# [SOURCE MATERIAL]

[Start of Attachment]

-- ==== Sys2Proof/Safety.lean ====
section
/-! DEFINITION. The terms that claims are stated in: the invariant of reachable states (R54), what an
instruction leaves unchanged, when a cache check goes through, the forms of the instruction families. -/

namespace Sys2Proof.Machine

open Sys2Proof

/-! ## Invariants -/

/-- A cache is as R46 and R54 (c) say: a legal geometry (R81 (c)), `E` entries, blocks of `B` bytes, tags below
`2^tb`. -/
structure Cache.Wf (c : Cache) : Prop where
  bits    : c.ib + c.bsb ≤ 62
  entries : c.entries.length = c.numEntries
  blocks  : ∀ e ∈ c.entries, e.block.length = c.blockSize
  tags    : ∀ e ∈ c.entries, e.tag < 2 ^ c.tagBits

/-- The invariant of reachable states (R54 (a) to (c)), on a well-formed program (R54, R113, R126), with the
canonical form of memory. -/
structure State.Inv (s : State) : Prop where
  index : s.idx ≤ s.plen
  reg31 : s.readReg zr = 0
  cache : ∀ pos c, s.cacheAt pos = some c → c.Wf
  mem   : Memory.wf s.mem
  prog  : ∀ slot ∈ s.prog, slot.failing s.plen = none

/-- The constraints on the straps: `TEXT_BASE mod 4 = 0`, `STACK_BASE mod 16 = 0`, the text ends below 2^64 (R8,
R38, D18, D25). -/
structure State.StrapsOk (s : State) : Prop where
  text  : s.params.textBase.toNat % 4 = 0
  stack : s.params.stackBase.toNat % 16 = 0
  fits  : s.params.textBase.toNat + 4 * s.plen < 2 ^ 64

/-! ## Frames -/

/-- Every byte of memory is unchanged. -/
def memSame (s t : State) : Prop := ∀ b, t.byteAt b = s.byteAt b

/-- Every byte of memory outside `[a, a+n)` is unchanged. -/
def memSameOutside (a n : Nat) (s t : State) : Prop := ∀ b, b < a ∨ a + n ≤ b → t.byteAt b = s.byteAt b

/-- Every register but those listed is unchanged. -/
def regsSameBut (except : List RegNum) (s t : State) : Prop := ∀ r, r ∉ except → t.readReg r = s.readReg r

/-- The program and the straps are unchanged. -/
def fixedSame (s t : State) : Prop := t.prog = s.prog ∧ t.params = s.params

/-- All that an instruction which only computes a register or a flag leaves alone: the index, the latches,
the tag, the caches, the ports, the program and the straps. -/
def restSame (s t : State) : Prop :=
  t.idx = s.idx ∧ t.taken = s.taken ∧ t.xtag = s.xtag ∧ t.stxrOk = s.stxrOk ∧ t.ic = s.ic ∧ t.dc = s.dc ∧
  t.status = s.status ∧ t.port = s.port ∧ fixedSame s t

/-- What an instruction that only computes a register does besides its flags: `rd` gets `v`, or nothing when
`rd` is 31 (R32); every other register, every byte of memory and the rest of the state are unchanged. -/
def writesReg (rd : RegNum) (v : Word) (s t : State) : Prop :=
  (rd ≠ zr → t.readReg rd = v) ∧ (rd = zr → t.readReg rd = s.readReg rd) ∧ regsSameBut [rd] s t ∧ memSame s t ∧
  restSame s t

/-- All that a branch leaves alone but for the registers listed: the flags, the tag, the exclusive latch, the
caches, the ports, memory, the program and the straps. -/
def branchFrame (except : List RegNum) (s t : State) : Prop :=
  regsSameBut except s t ∧ t.flags = s.flags ∧ t.xtag = s.xtag ∧ t.stxrOk = s.stxrOk ∧ t.ic = s.ic ∧ t.dc = s.dc ∧
  t.status = s.status ∧ t.port = s.port ∧ memSame s t ∧ fixedSame s t

/-- All that no memory instruction touches: the index, the branch latch, the flags, the instruction cache, the
program and the straps. -/
def dataFrame (s t : State) : Prop :=
  t.idx = s.idx ∧ t.taken = s.taken ∧ t.flags = s.flags ∧ t.ic = s.ic ∧ fixedSame s t

/-! ## Caches -/

/-- The strap of a cache position (R9). -/
def cacheStrap (p : Params) (pos : CachePos) : Option CachePair :=
  match pos with
  | .ic => p.icCfg
  | .dc => p.dcCfg

/-- Reset has nothing to object to: every configured pair builds, every position of the program is a well-formed
instruction (R80, R81, R113, R126, R270). -/
def resetAccepts (params : Params) (prog : List Slot) : Prop :=
  (∀ pos p, cacheStrap params pos = some p → ∃ c, buildCache p = .built c) ∧
  ∀ slot ∈ prog, slot.failing prog.length = none

/-- A cache check at a position goes through: no cache is configured there, or the access hits, or every
block of its span may be read (R90, R92). -/
def probeOk (pos : CachePos) (a : Word) (n : Nat) (s : State) : Prop :=
  ∀ c, s.cacheAt pos = some c →
    c.spanHits (c.tag a) (c.span a n) = true ∨
    ∀ i ∈ c.span a n, s.params.memValid (c.blockBase (c.tag a) i) c.blockSize .block = true

/-- A cache check at a position ends in the fault of a block request at `base`: the access misses, and `base` is
the block of the first element of the span whose block may not be read (R92, R243). -/
def probeFaultsAt (pos : CachePos) (a : Word) (n : Nat) (s : State) (base : Word) : Prop :=
  ∃ c pre i post, s.cacheAt pos = some c ∧ c.spanHits (c.tag a) (c.span a n) = false ∧
    c.span a n = pre ++ i :: post ∧ base = c.blockBase (c.tag a) i ∧
    (∀ j ∈ pre, s.params.memValid (c.blockBase (c.tag a) j) c.blockSize .block = true) ∧
    s.params.memValid base c.blockSize .block = false

/-- A cache after one check: exactly one counter moved, by one; the geometry is the same; on a hit no entry
changed (R90). -/
def countsOnce (c c' : Cache) (hit : Bool) : Prop :=
  c'.hits = c.hits + (if hit then 1 else 0) ∧ c'.misses = c.misses + (if hit then 0 else 1) ∧
  c'.bsb = c.bsb ∧ c'.ib = c.ib ∧ (hit = true → c'.entries = c.entries)

/-- The entry `i` that a refill with tag `t` writes: valid, with the bytes that memory holds in its own block, in
ascending order (R63, R92). -/
def Cache.refilledEntry (c : Cache) (m : State) (t i : Nat) : CacheEntry :=
  { tag := t, valid := true
    block := (List.range c.blockSize).map fun p => m.byteAt ((c.blockBase t i).toNat + p) }

/-- A cache after a refill of the elements `sp` with tag `t`: their entries are overwritten outright from memory as
`m` holds it, every other entry is unchanged (R92, R95). -/
def refilled (c c' : Cache) (m : State) (t : Nat) (sp : List Nat) : Prop :=
  c'.entries.length = c.entries.length ∧
  (∀ i ∈ sp, i < c.entries.length → c'.entries[i]? = some (c.refilledEntry m t i)) ∧
  ∀ i, i ∉ sp → c'.entries[i]? = c.entries[i]?

/-- A cache after one check that went through, memory being as `m` holds it: counted once; it hit exactly when
every spanned entry was valid with the tag of the access; on a hit no entry changed, on a miss the whole span
was refilled (R90, R92, R95). -/
def checkedOnce (a : Word) (n : Nat) (c c' : Cache) (m : State) : Prop :=
  countsOnce c c' (c.spanHits (c.tag a) (c.span a n)) ∧
  (c.spanHits (c.tag a) (c.span a n) = false → refilled c c' m (c.tag a) (c.span a n))

/-- The data cache was checked once for an access, if it is configured. A refill takes the bytes that memory holds
afterwards: those of a load are untouched by it, a store and STXR write before their check (R94, R97). -/
def dataChecked (a : Word) (n : Nat) (s t : State) : Prop :=
  (s.dc = none → t.dc = none) ∧ ∀ c, s.dc = some c → ∃ c', t.dc = some c' ∧ checkedOnce a n c c' t

/-- What a check at a position leaves of its cache when a refill faulted (R92, R247): the miss counted, the
elements of the span before the first whose block may not be read refilled from memory, that element's entry and
every other unchanged. -/
def refillStopped (pos : CachePos) (a : Word) (n : Nat) (s t : State) : Prop :=
  ∀ c, s.cacheAt pos = some c → ∃ c', t.cacheAt pos = some c' ∧ countsOnce c c' false ∧
    ∀ pre i post, c.span a n = pre ++ i :: post →
      (∀ j ∈ pre, s.params.memValid (c.blockBase (c.tag a) j) c.blockSize .block = true) →
      s.params.memValid (c.blockBase (c.tag a) i) c.blockSize .block = false →
      refilled c c' t (c.tag a) pre

/-! ## Instruction forms -/

/-- The base register is not a misaligned stack pointer (R176). -/
def baseOk (rn : RegNum) (s : State) : Prop := rn = spIndex → (s.readReg spIndex).toNat % 16 = 0

/-- A load instruction: its constructor, its size in bytes, whether it sign-extends (R66). -/
structure LoadForm where
  instr  : RegNum → RegNum → BitVec 9 → Instr
  size   : Nat
  signed : Bool

/-- LDUR, LDURSW, LDURH, LDURB (R66, R180 to R183). -/
def loadForms : List LoadForm :=
  [⟨.ldur, 8, false⟩, ⟨.ldursw, 4, true⟩, ⟨.ldurh, 2, false⟩, ⟨.ldurb, 1, false⟩]

/-- A store instruction: its constructor and its size in bytes (R66). -/
structure StoreForm where
  instr : RegNum → RegNum → BitVec 9 → Instr
  size  : Nat

/-- STUR, STURW, STURH, STURB (R66, R184 to R187). -/
def storeForms : List StoreForm := [⟨.stur, 8⟩, ⟨.sturw, 4⟩, ⟨.sturh, 2⟩, ⟨.sturb, 1⟩]

/-- The condition-code branches, each with its column of the truth table of R226: bit `8N+4Z+2C+V` of the number
says whether it branches. -/
def condForms : List ((Int → Instr) × BitVec 16) :=
  [ (.beq, 0xF0F0)
  , (.bne, 0x0F0F)
  , (.bhs, 0xCCCC)
  , (.blo, 0x3333)
  , (.bhi, 0x0C0C)
  , (.bls, 0xF3F3)
  , (.bge, 0xAA55)
  , (.blt, 0x55AA)
  , (.bgt, 0x0A05)
  , (.ble, 0xF5FA)
  , (.bmi, 0xFF00)
  , (.bpl, 0x00FF)
  , (.bvs, 0xAAAA)
  , (.bvc, 0x5555) ]

/-- The row of R226 that a flag state is. -/
def Flags.row (f : Flags) : Nat := 8 * f.n.toNat + 4 * f.z.toNat + 2 * f.c.toNat + f.v.toNat

/-- The significance of the byte at offset `p` of an access of `n` bytes, and the offset of the byte of
significance `p`: the same in little-endian order, mirrored in big-endian order (R64). -/
def bytePos (o : ByteOrder) (n p : Nat) : Nat :=
  match o with
  | .little => p
  | .big => n - 1 - p

/-- `v` is what a load of `n` bytes at `a` gives: bit by bit the bytes of memory in the byte order, and above
them zeros or copies of the top bit read (R60, R64, R66). -/
def loadsValue (s : State) (a n : Nat) (signed : Bool) (v : Word) : Prop :=
  ∀ j, j < 64 → v.getLsbD j =
    if j < 8 * n then (s.byteAt (a + bytePos s.params.byteOrder n (j / 8))).getLsbD (j % 8)
    else signed && (s.byteAt (a + bytePos s.params.byteOrder n (n - 1))).getLsbD 7

/-- The `n` bytes at `a` hold the low `8*n` bits of `v` in the byte order, and every other byte is unchanged
(R61, R64). -/
def storesValue (a n : Nat) (v : Word) (s t : State) : Prop :=
  (∀ p, p < n → t.byteAt (a + p) = (v >>> (8 * bytePos s.params.byteOrder n p)).setWidth 8) ∧
  memSameOutside a n s t

/-- The fault record of the instruction in progress (R241). -/
def State.record (s : State) (kind : FaultKind) (addr : Word) : Status :=
  .faulted { kind := kind, addr := addr, line := s.fetchedLine }

/-- A fault that left every register, the flags, the tag, the latches, the index, the instruction cache, the
program and the straps as they were (R246, R247). -/
def faultFrame (s t : State) : Prop :=
  regsSameBut [] s t ∧ t.xtag = s.xtag ∧ t.stxrOk = s.stxrOk ∧ dataFrame s t

end Sys2Proof.Machine
end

[End of Attachment]

Find all lines in the records that hold the word "failing". Copy them.

# [RESPONSE FOR THIS EXERCISE]
  prog  : ∀ slot ∈ s.prog, slot.failing s.plen = none
  ∀ slot ∈ prog, slot.failing prog.length = none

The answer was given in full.